If there’s a bigger picture thought which On Agriculture prompted, it’s the problem of categories.  In a section addressing illnesses and injuries to livestock, Cato recommended feeding cattle an egg.  “But,” a modern reader might protest, “cows are supposed to be herbivores, which means they only eat plants.”  We like making systems and ordering the world into categories, but nature has a tendency to defy those categories.  It’s just not as neat as we can think it is from our typical daily isolation from nature.  Those of us who still live on a farm, or who spend a lot of time outside, won’t be surprised by a deer eating a dead bird or a cow eating an egg – the surprise comes from thinking we know a thing because it was written down and put into a neat category on paper.

It is also interesting to note that Cato, like many of his Roman contemporaries, successors, predecessors, and others in different places and times well into the modern day, lauded the agrarian lifestyle as the pinnacle of human thriving.  How much this view arises again and again because it has some substance which appeals to something innate about how humans interact with the world, and how much it endures because it is passed along from one civilization to another in our stories and ideas, is difficult to say with any certainty, but it certainly does appear and reappear all over the world and all over history (including the present day).

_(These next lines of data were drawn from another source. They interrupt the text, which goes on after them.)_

theorem CpWords.pnot (u : CpAt) (f : VFields) : CpWords.Statement (.pnot u f) :=
  cpWords_of u _ _ rfl fun ok => by
    obtain ⟨d, a, b, pe, pm⟩ := f
    cases pe <;> exact cpDecode_joinWord u _ _ rfl ok

theorem CpWords.pset (u : CpAt) (f : VFields) : CpWords.Statement (.pset u f) :=
  cpWords_of u _ _ rfl fun ok => by
    obtain ⟨d, a, b, pe, pm⟩ := f
    cases pe <;> exact cpDecode_joinWord u _ _ rfl ok

theorem CpWords.pclr (u : CpAt) (f : VFields) : CpWords.Statement (.pclr u f) :=
  cpWords_of u _ _ rfl fun ok => by
    obtain ⟨d, a, b, pe, pm⟩ := f
    cases pe <;> exact cpDecode_joinWord u _ _ rfl ok

theorem CpWords.pmov (u : CpAt) (f : VFields) : CpWords.Statement (.pmov u f) :=
  cpWords_of u _ _ rfl fun ok => by
    obtain ⟨d, a, b, pe, pm⟩ := f
    cases pe <;> exact cpDecode_joinWord u _ _ rfl ok

theorem CpWords.pcnt (u : CpAt) (f : VFields) : CpWords.Statement (.pcnt u f) :=
  cpWords_of u _ _ rfl fun ok => by
    obtain ⟨d, a, b, pe, pm⟩ := f
    cases pe <;> exact cpDecode_joinWord u _ _ rfl ok

theorem CpWords.pfirst (u : CpAt) (f : VFields) : CpWords.Statement (.pfirst u f) :=
  cpWords_of u _ _ rfl fun ok => by
    obtain ⟨d, a, b, pe, pm⟩ := f
    cases pe <;> exact cpDecode_joinWord u _ _ rfl ok

theorem CpWords.pfromg (u : CpAt) (f : VFields) : CpWords.Statement (.pfromg u f) :=
  cpWords_of u _ _ rfl fun ok => by
    obtain ⟨d, a, b, pe, pm⟩ := f
    cases pe <;> exact cpDecode_joinWord u _ _ rfl ok

theorem CpWords.pldb (u : CpAt) (f : VFields) : CpWords.Statement (.pldb u f) :=
  cpWords_of u _ _ rfl fun ok => by
    obtain ⟨d, a, b, pe, pm⟩ := f
    cases pe <;> exact cpDecode_joinWord u _ _ rfl ok

theorem CpWords.pstb (u : CpAt) (f : VFields) : CpWords.Statement (.pstb u f) :=
  cpWords_of u _ _ rfl fun ok => by
    obtain ⟨d, a, b, pe, pm⟩ := f
    cases pe <;> exact cpDecode_joinWord u _ _ rfl ok

theorem CpWords.astoreOwnerWrite (r : Req) (b : Nat) (v : Word) : CpWords.Statement (.astoreOwnerWrite r b v) :=
  cpWords_none _ rfl

theorem CpWords.bankClearComplete (b : Nat) : CpWords.Statement (.bankClearComplete b) :=
  cpWords_none _ rfl

theorem CpWords.astCreate (id : Nat) : CpWords.Statement (.astCreate id) :=
  cpWords_none _ rfl

theorem CpWords.astDestroy (id : Nat) : CpWords.Statement (.astDestroy id) :=
  cpWords_none _ rfl

theorem CpWords.astLoad (id : Nat) : CpWords.Statement (.astLoad id) :=
  cpWords_none _ rfl

theorem CpWords.astInsert (id : Nat) : CpWords.Statement (.astInsert id) :=
  cpWords_none _ rfl

theorem CpWords.astDelete (id : Nat) : CpWords.Statement (.astDelete id) :=
  cpWords_none _ rfl

theorem CpWords.astSearch (id : Nat) : CpWords.Statement (.astSearch id) :=
  cpWords_none _ rfl

theorem CpWords.astRespread (id : Nat) : CpWords.Statement (.astRespread id) :=
  cpWords_none _ rfl

theorem CpWords.respreadStep (n : Nat) : CpWords.Statement (.respreadStep n) :=
  cpWords_none _ rfl

theorem CpWords.astRead (id : Nat) : CpWords.Statement (.astRead id) :=
  cpWords_none _ rfl

theorem CpWords.emberCheck : CpWords.Statement (.emberCheck) := cpWords_none _ rfl

theorem CpWords.directWindowAccess (off : Nat) (wr : Bool) (v : Word) : CpWords.Statement (.directWindowAccess off wr v) :=
  cpWords_none _ rfl

theorem CpWords.cmpDeflate (id : Nat) : CpWords.Statement (.cmpDeflate id) :=
  cpWords_none _ rfl

theorem CpWords.cmpInflate (id : Nat) : CpWords.Statement (.cmpInflate id) :=
  cpWords_none _ rfl

theorem CpWords.cmpJobStart (e : Nat) : CpWords.Statement (.cmpJobStart e) :=
  cpWords_none _ rfl

theorem CpWords.cmpJobComplete (id : Nat) : CpWords.Statement (.cmpJobComplete id) :=
  cpWords_none _ rfl

theorem CpWords.mbrAttach (id : Nat) (info : Option MemberInfo) : CpWords.Statement (.mbrAttach id info) :=
  cpWords_none _ rfl

theorem CpWords.mbrDetach (id : Nat) : CpWords.Statement (.mbrDetach id) :=
  cpWords_none _ rfl

theorem CpWords.arrCreate (id : Nat) : CpWords.Statement (.arrCreate id) :=
  cpWords_none _ rfl

theorem CpWords.arrImport (id : Nat) : CpWords.Statement (.arrImport id) :=
  cpWords_none _ rfl

theorem CpWords.replayEnd (a : Nat) : CpWords.Statement (.replayEnd a) :=
  cpWords_none _ rfl

theorem CpWords.arrStop (id : Nat) : CpWords.Statement (.arrStop id) :=
  cpWords_none _ rfl

theorem CpWords.arrDrainComplete (a : Nat) : CpWords.Statement (.arrDrainComplete a) :=
  cpWords_none _ rfl

theorem CpWords.arrSet (id : Nat) : CpWords.Statement (.arrSet id) :=
  cpWords_none _ rfl

theorem CpWords.volCreate (id : Nat) : CpWords.Statement (.volCreate id) :=
  cpWords_none _ rfl

theorem CpWords.volDestroy (id : Nat) : CpWords.Statement (.volDestroy id) :=
  cpWords_none _ rfl

theorem CpWords.volResize (id : Nat) : CpWords.Statement (.volResize id) :=
  cpWords_none _ rfl

theorem CpWords.volOwner (id : Nat) : CpWords.Statement (.volOwner id) :=
  cpWords_none _ rfl

theorem CpWords.volRead (id : Nat) : CpWords.Statement (.volRead id) :=
  cpWords_none _ rfl

theorem CpWords.volWrite (id : Nat) : CpWords.Statement (.volWrite id) :=
  cpWords_none _ rfl

theorem CpWords.volFlush (id : Nat) : CpWords.Statement (.volFlush id) :=
  cpWords_none _ rfl

theorem CpWords.volWriteZeroes (id : Nat) : CpWords.Statement (.volWriteZeroes id) :=
  cpWords_none _ rfl

theorem CpWords.volDealloc (id : Nat) : CpWords.Statement (.volDealloc id) :=
  cpWords_none _ rfl

theorem CpWords.writeCacheReserve (id : Nat) : CpWords.Statement (.writeCacheReserve id) :=
  cpWords_none _ rfl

Mostly, though, this is a book of details.  Some of them are even details you could use.  There are a handful of recipes included, and while I don’t foresee making giant batches of hams by burying them in Roman salt anytime soon, and the cheesecake recipe was a little odd (plus, I would have to figure out what kind of corn and what kind of cheese is being referenced), the olive recipe actually looked rather intriguing.  It could be fun to make a recipe from over two thousand years ago (and yes, I realize that basic bread recipes are pretty much all older than that, albeit with some variations).  I certainly won’t be running a Roman farm anytime soon, but that doesn’t make Cato’s On Agriculture any less interesting.